— What you are asked to do —
Copy word for word, please, the lines of the entries below running from the one containing "some (.ok x.maxDatagram)" to the one containing "1 and 3). -/", both ends included.
* * * * *
-- ==== Sys2Proof/Machine/Read.lean ====
section
/-! DEFINITION. What a READ returns: the value of every object as one session reads it, the elements of block objects,
and what a read changes (chapter 9, with the object tables of every chapter). -/

namespace Sys2Proof.Machine

/-! ### Values that the state holds in a form of its own -/

/-- A value, or BAD_VALUE where a selector names nothing. -/
def valueOr (v : Option Nat) : Except Status Nat :=
  match v with
  | some n => .ok n
  | none => .error .badValue

/-- R837: SERIAL, 12 characters of A-Z and 0-9. -/
def serialText : Nat :=
  natBE ((List.range 12).map (fun i =>
    let d := Config.factory (okey 0x1000 4) / 36 ^ i % 36
    BitVec.ofNat 8 (if d < 26 then 0x41 + d else 0x30 + (d - 26))))

/-- Identity and protocol objects (Table 9-14). -/
def protocolValue (s : State) (x : Session) (idx sub : Nat) : Option (Except Status Nat) :=
  let rev := Config.factory (okey 0x1000 5) % 65536
  match okey idx sub with
  | 0x100004 => some (.ok serialText)
  | 0x100005 => some (.ok rev)
  | 0x100201 => some (.ok (s.moduleId % 128))
  | 0x100202 => some (.ok (decide (s.o 0x6000 1 = 5)).toNat)
  | 0x101001 | 0x101301 => some (.ok 0xFFFF)
  | 0x101101 => some (.ok x.requested)
  | 0x101201 => some (.ok x.agreed)
  | 0x101803 => some (.ok (rev * 65536 + s.o 0x1000 6 / 65536 % 65536))
  | 0x101804 => some (.ok (1 + Config.factory (okey 0x1018 4) % (2 ^ 32 - 1)))
  | 0x110001 => some (.ok x.id)
  | 0x110002 => some (.ok x.level)
  | 0x110003 => some (.ok x.carrier)
  | 0x110004 => some (.ok x.maxDatagram)
  | 0x111001 => some (.ok s.acp.sessions.length)
  | 0x120001 => some (.ok (natBE ((List.range 16).flatMap (fun i =>
      let f := x.filters.getD i (0, 0)
      octetsBE 2 f.1 ++ octetsBE 2 f.2))))
  | 0x120002 => some (.ok x.dropped)
  | 0x130003 => some (.ok (match s.acp.log.getLast? with | some r => r.seq | none => 0))
  | 0x130004 => some (.ok s.acp.eventSeq)
  | 0x1E0002 => some (.ok (credState s (selOf s x.id 0x1E00 1)))
  | 0x1E0003 => some (.ok (kcv (accessKey s (selOf s x.id 0x1E00 1))))
  | _ => none

/-- Lanes, dictionaries and exchange (chapters 1 and 3). -/
def laneValue (s : State) (n idx sub : Nat) : Option (Except Status Nat) :=
  match okey idx sub with
  | 0x310007 => some (valueOr ((addrCluster s (selOf s n 0x3100 1)).map (fun pc => (s.lanes.dictSealed.contains pc).toNat)))
  | 0x311003 => some (.ok (swapState s true))
  | 0x311005 => some (.ok (swapUnsealed s true))
  | 0x321004 => some (.ok (256 - s.lanes.deposits.length))
  | 0x330001 => some (.ok s.lanes.first.toNat)
  | 0x381007 => some (valueOr ((addrTile (selOf s n 0x3810 1)).map (fun t => (s.ex.sealed.contains t).toNat)))
  | 0x383001 => some (.ok (s.moduleId % 128))
  | 0x383005 => some (.ok (popcount 128 (s.o 0x3830 3)))
  | 0x390003 => some (.ok (swapState s false))
  | 0x390005 => some (.ok (swapUnsealed s false))
  | _ => none

/-- Objects of port p (3A0nh). -/
def portValue (s : State) (p sub : Nat) : Option (Except Status Nat) :=
  let q := s.port p
  match sub with
  | 2 => some (.ok q.enabled.toNat)
  | 3 => some (.ok q.state.code)
  | 4 => some (.ok q.reason)
  | 5 => some (.ok q.partnerId)
  | 6 => some (.ok q.partnerPort)
  | 7 => some (.ok q.transit)
  | 8 => some (.ok (if q.transit = 0 then 0 else ofSigned 16 (192 - (q.transit : Int))))
  | 9 => some (.ok q.spareFor)
  | 0x0B => some (.ok q.reversed.toNat)
  | 0x0C => some (.ok q.polarity.toNat)
  | 0x0E => some (.ok q.trainingTime)
  | _ => none

/-- R116: whether the segment lengths of a variant do not add up to its length. -/
def segmentsDiffer (s : State) (v : Nat) : Bool :=
  let ix := 0x3500 + 16 * v
  ((List.range (s.o ix 1)).map (fun g => 16 * fld (s.o ix (0x10 + g)) 16 11)).sum != s.o 0x3430 (6 + v)

/-- Run control (chapter 2). -/
def runValue (s : State) (idx sub : Nat) : Option (Except Status Nat) :=
  match okey idx sub with
  | 0x340004 => some (.ok s.run.state.code)
  | 0x34000A => some (.ok s.run.stepLeft)
  | 0x341001 => some (.ok s.run.cycle.toNat)
  | 0x344002 => some (.ok (activeHolds s))
  | 0x344003 => some (.ok s.run.syncLevel.toNat)
  | 0x344004 => some (.ok s.run.released.toNat)
  | 0x344005 => some (.ok (neighbourHolds s))
  | 0x350002 => some (.ok (segmentsDiffer s 0).toNat)
  | 0x351002 => some (.ok (segmentsDiffer s 1).toNat)
  | 0x352002 => some (.ok (segmentsDiffer s 2).toNat)
  | 0x353002 => some (.ok (segmentsDiffer s 3).toNat)
  | _ => none

/-- Design memories and the partition (chapter 4). -/
def memoryValue (s : State) (n idx sub : Nat) : Option (Except Status Nat) :=
  if idx = 0x4010 && 2 ≤ sub && sub ≤ 0x0A then
    some (valueOr ((addrTile (selOf s n 0x4010 1)).map (fun t => (portOwner s t (sub - 2)).getD 255)))
  else if idx = 0x4100 && 1 ≤ sub && sub ≤ 8 then some (.ok (unitsOf s.mem.layout (sub % 8)).length)
  else match okey idx sub with
  | 0x40100B => some (valueOr ((addrTile (selOf s n 0x4010 1)).map (fun t => Sparse.get0 s.mem.compat t)))
  | 0x411003 => some (.ok (if s.mem.applying then 2 else if pendingLayout s = s.mem.layout then 0 else 1))
  | 0x420006 => some (valueOr ((addrTile (selOf s n 0x4200 1)).map (fun t =>
      Config.fusedColumns (4 * t + selOf s n 0x4200 2 % 4) % 17)))
  | 0x410009 => some (.ok (reservedBandwidth s.mem.layout))
  | 0x422001 => some (.ok (1024 - s.mem.hostQ.length))
  | _ => none

/-- Octets that the records of the window take in the stimulus log. -/
def windowLogUsed (s : State) : Nat :=
  (((s.rew.log.filter (fun r => decide (windowFirst s ≤ r.cycle))).map (fun r => 8 * (recordWords r).length)).sum)

/-- Directory entry (Table 6-3). -/
def dirEntry (c : Ckpt) : Nat :=
  (c.state * 16 + c.cause) * 2 ^ 244 + (if c.state = 3 then c.by_ else 0) * 2 ^ 240 + c.cycle % 2 ^ 64 * 2 ^ 160 +
  c.frc % 2 ^ 32 * 2 ^ 128 + c.frc / 2 ^ 32 % 65536 * 2 ^ 112 + ringBlocks c % 2 ^ 32 * 2 ^ 80 + c.pre.length % 2 ^ 32 * 2 ^ 48
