-- ==== Sys2Proof/Certificates/Slice0/Obligations.lean ====
section
/-! DEFINITION. The statements for the provers. -/

open Sys2Proof Sys2Proof.Machine

/-! ### The block as a whole -/

/-- A step with commands waiting carries out the one at the front, on the state with the queue's rest. -/
def Obligations.StepCarriesOutFront : Prop :=
  ∀ (c : Instr) (rest : List Instr) (s : State), s.pending = c :: rest → step s = exec c { s with pending := rest }

/-- A step with nothing waiting lets local time pass (model's choice, log 9): while PD4 is on the FRC advances by 1, and with all
ports off or lost, no packet, table change or closing gate in the host network and no lease that ends, nothing changes but the time
base, the line time, the network's clock and ALERT_N, which follows its conditions (R745); while it is off, nothing changes. R229, R230: at a superframe boundary of the line, a port in LINKED sends a
FILL superframe: 34 slot positions whose exchange bits are all 0, with the sideband words that wait at the port.
(Model's choice: the boundary as a count of quarter-nanoseconds of local time: log 66.) -/
def Obligations.IdleStepLetsTimePass : Prop :=
  (∀ s : State, s.pending = [] → ∃ t, step s = .next t ∧
    (domState s 4 = 2 → t.pwr.alert = alertN t ∧
      ((∀ p, p < 8 → (s.port p).state = .off ∨ (s.port p).state = .lost) → nocBusy s.host.noc = false → s.net.leaseEnd = 0 →
        t.time.frc = s.time.frc + 1 ∧ (alertN s ≠ s.pwr.alert → Emission.alertN (alertN s) ∈ t.out) ∧
        t = { s with time := t.time, ex := { s.ex with lineTime := t.ex.lineTime }, host := { s.host with noc := t.host.noc },
                     pwr := { s.pwr with alert := alertN s }, out := t.out })) ∧
    (domState s 4 ≠ 2 → t = s)) ∧
  ∀ (s : State) (p : Nat), s.pending = [] → domState s 4 = 2 → nocBusy s.host.noc = false → s.net.leaseEnd = 0 → 81 ≤ s.ex.lineTime → p < 8 → s.ex.ports.length = 8 →
    (s.port p).state = .linked → (∀ q, q < 8 → q ≠ p → (s.port q).state = .off ∨ (s.port q).state = .lost) →
    ∃ t slots spareFor switch, step s = .next t ∧ slots.length = 34 ∧ (∀ x ∈ slots, x.bits = []) ∧
      Emission.superframe p 0 0 0 0 spareFor switch slots ∈ t.out

/-- Every command whose unit numbers name units of the module answers a next state, whatever the state; a command that names an absent
unit stops by name and changes nothing.
(Model's choice: events whose condition does not hold change nothing: log 10.) -/
def Obligations.WellFormedCommandsComplete : Prop :=
  ∀ (c : Instr) (s : State), (c.wellFormed = true → ∃ t, exec c s = .next t) ∧ (c.wellFormed = false → exec c s = .fault .absentUnit)

/-- The state after reset is sound. -/
def Obligations.ResetIsSound : Prop := Sound State.reset

/-- Every step keeps a sound state sound: the objects and the DRAM stay in their canonical form, the event log keeps at most 1,024
records, the host write queue at most 1,024 words and the deposit queue at most 256 entries. -/
def Obligations.EveryStepKeepsSound : Prop := ∀ s t : State, Sound s → step s = .next t → Sound t
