-- ==== Sys2Proof/Laws/SoundMemory.lean ====
section
/-! SUPPORT. What Machine/Memory.lean does keeps a sound state sound. -/

namespace Sys2Proof.Machine

theorem advanceStart_sound {a0 : HostRead} {s : State} (hs : Sound s) :
    Sound (advanceStart a0 s) := by
  unfold advanceStart
  split
  · extract_lets v0
    clear_value v0
    with_reducible refine setStart_sound ?_
    with_reducible assumption
  · with_reducible assumption

theorem deliver_sound {a0 : Nat} {a1 : Nat} {a2 : Option Word64} {a3 : Bool} {s : State} (hs : Sound s) :
    Sound (deliver a0 a1 a2 a3 s) := by
  unfold deliver
  refine foldl_sound ?_ ?_
  · intro z0
    intro z1
    intro z2
    extract_lets v3 v4
    clear_value v3
    with_reducible refine setLane_sound ?_
    with_reducible assumption
  · with_reducible assumption

theorem modFar_sound {a0 : Nat} {a1 : Nat} {a2 : FarDel → FarDel} {s : State} (hs : Sound s) :
    Sound (modFar a0 a1 a2 s) := by
  unfold modFar
  extract_lets v0 v1 v2
  clear_value v1
  with_reducible refine mk_sound ?_ rfl rfl rfl rfl rfl
  with_reducible assumption

theorem markAccess_sound {a0 : Nat} {a1 : Access1} {s : State} (hs : Sound s) :
    Sound (markAccess a0 a1 s) := by
  unfold markAccess
  with_reducible refine mk_sound ?_ rfl rfl rfl rfl rfl
  with_reducible assumption

theorem bankStore_sound {a0 : Access1} {s : State} (hs : Sound s) :
    Sound (bankStore a0 s) := by
  unfold bankStore
  extract_lets v0 v1 v2 v3 v4 v5 v6
  clear_value v0
  clear_value v1
  have q7 : Sound v2 := by
    subst v2
    split
    · with_reducible assumption
    · with_reducible refine preImage_sound ?_
      with_reducible assumption
  clear_value v2
  clear_value v3
  have q8 : Sound v5 := by
    subst v5
    split
    · with_reducible refine incO_sound ?_
      with_reducible assumption
    · with_reducible assumption
  clear_value v5
  have q9 : Sound v6 := by
    subst v6
    split
    · with_reducible refine bankFailure_sound ?_
      with_reducible assumption
    · with_reducible assumption
  clear_value v6
  with_reducible refine setBank_sound ?_
  with_reducible assumption

theorem storeHost_sound {a0 : HostWr} {s : State} (hs : Sound s) :
    Sound (storeHost a0 s) := by
  unfold storeHost
  split
  · extract_lets v0
    have q1 : Sound v0 := by
      subst v0
      with_reducible refine preImage_sound ?_
      with_reducible assumption
    clear_value v0
    with_reducible refine setFar_sound ?_
    with_reducible assumption
  · extract_lets v2
    have q3 : Sound v2 := by
      subst v2
      with_reducible refine preImage_sound ?_
      with_reducible assumption
    clear_value v2
    with_reducible refine setBank_sound ?_
    with_reducible assumption

theorem execLayoutApplied_sound {s : State} (hs : Sound s) :
    OutSound (execLayoutApplied s) := by
  unfold execLayoutApplied
  refine next_sound ?_
  split
  · with_reducible assumption
  · extract_lets v0 v1 v2 v3 v4 v5 v6 v7 v8 v9 v10 v11 v12 v13
    clear_value v0
    clear_value v1
    clear_value v2
    clear_value v3
    have q14 : Sound v4 := by
      subst v4
      split
      · with_reducible refine withdrawAll_sound ?_
        with_reducible assumption
      · with_reducible assumption
    clear_value v4
    have q15 : Sound v6 := by
      subst v6
      with_reducible refine mk_sound ?_ rfl rfl rfl rfl rfl
      with_reducible assumption
    clear_value v6
    have q16 : Sound v7 := by
      subst v7
      with_reducible refine dramZero_sound ?_
      with_reducible assumption
    clear_value v7
    have q17 : Sound v9 := by
      subst v9
      split
      · with_reducible refine mk_sound ?_ rfl rfl rfl rfl rfl
        with_reducible assumption
      · with_reducible assumption
    clear_value v9
    have q18 : Sound v11 := by
      subst v11
      split
      · with_reducible refine mk_sound ?_ rfl rfl rfl rfl rfl
        with_reducible assumption
      · with_reducible assumption
    clear_value v11
    have q19 : Sound v13 := by
      subst v13
      split
      · with_reducible refine mk_sound ?_ rfl rfl rfl rfl rfl
        with_reducible assumption
      · with_reducible assumption
    clear_value v13
    with_reducible refine raise_sound ?_
    with_reducible assumption

theorem bindPort_sound {a0 : Nat} {a1 : Nat} {a2 : Nat} {s : State} (hs : Sound s) :
    Sound (bindPort a0 a1 a2 s).2 := by
  unfold bindPort
  split
  · dsimp -zeta only
    with_reducible refine mk_sound ?_ rfl rfl rfl rfl rfl
    with_reducible assumption
  · split
    · with_reducible assumption
    · split
      · with_reducible assumption
      · dsimp -zeta only
        with_reducible refine mk_sound ?_ rfl rfl rfl rfl rfl
        with_reducible assumption

theorem directWords_sound {a0 : List HostWr} {s : State} (hs : Sound s) :
    Sound (directWords a0 s) := by
  unfold directWords
  refine foldl_sound ?_ ?_
  · intro z0
    intro z1
    intro z2
    with_reducible refine modRec_sound ?_
    with_reducible refine storeHost_sound ?_
    with_reducible assumption
  · with_reducible refine discardKept_sound ?_
    with_reducible assumption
* * * * *
— Written reply —
  | 0x110004 => some (.ok x.maxDatagram)
  | 0x111001 => some (.ok s.acp.sessions.length)
  | 0x120001 => some (.ok (natBE ((List.range 16).flatMap (fun i =>
      let f := x.filters.getD i (0, 0)
      octetsBE 2 f.1 ++ octetsBE 2 f.2))))
  | 0x120002 => some (.ok x.dropped)
  | 0x130003 => some (.ok (match s.acp.log.getLast? with | some r => r.seq | none => 0))
  | 0x130004 => some (.ok s.acp.eventSeq)
  | 0x1E0002 => some (.ok (credState s (selOf s x.id 0x1E00 1)))
  | 0x1E0003 => some (.ok (kcv (accessKey s (selOf s x.id 0x1E00 1))))
  | _ => none

/-- Lanes, dictionaries and exchange (chapters 1 and 3). -/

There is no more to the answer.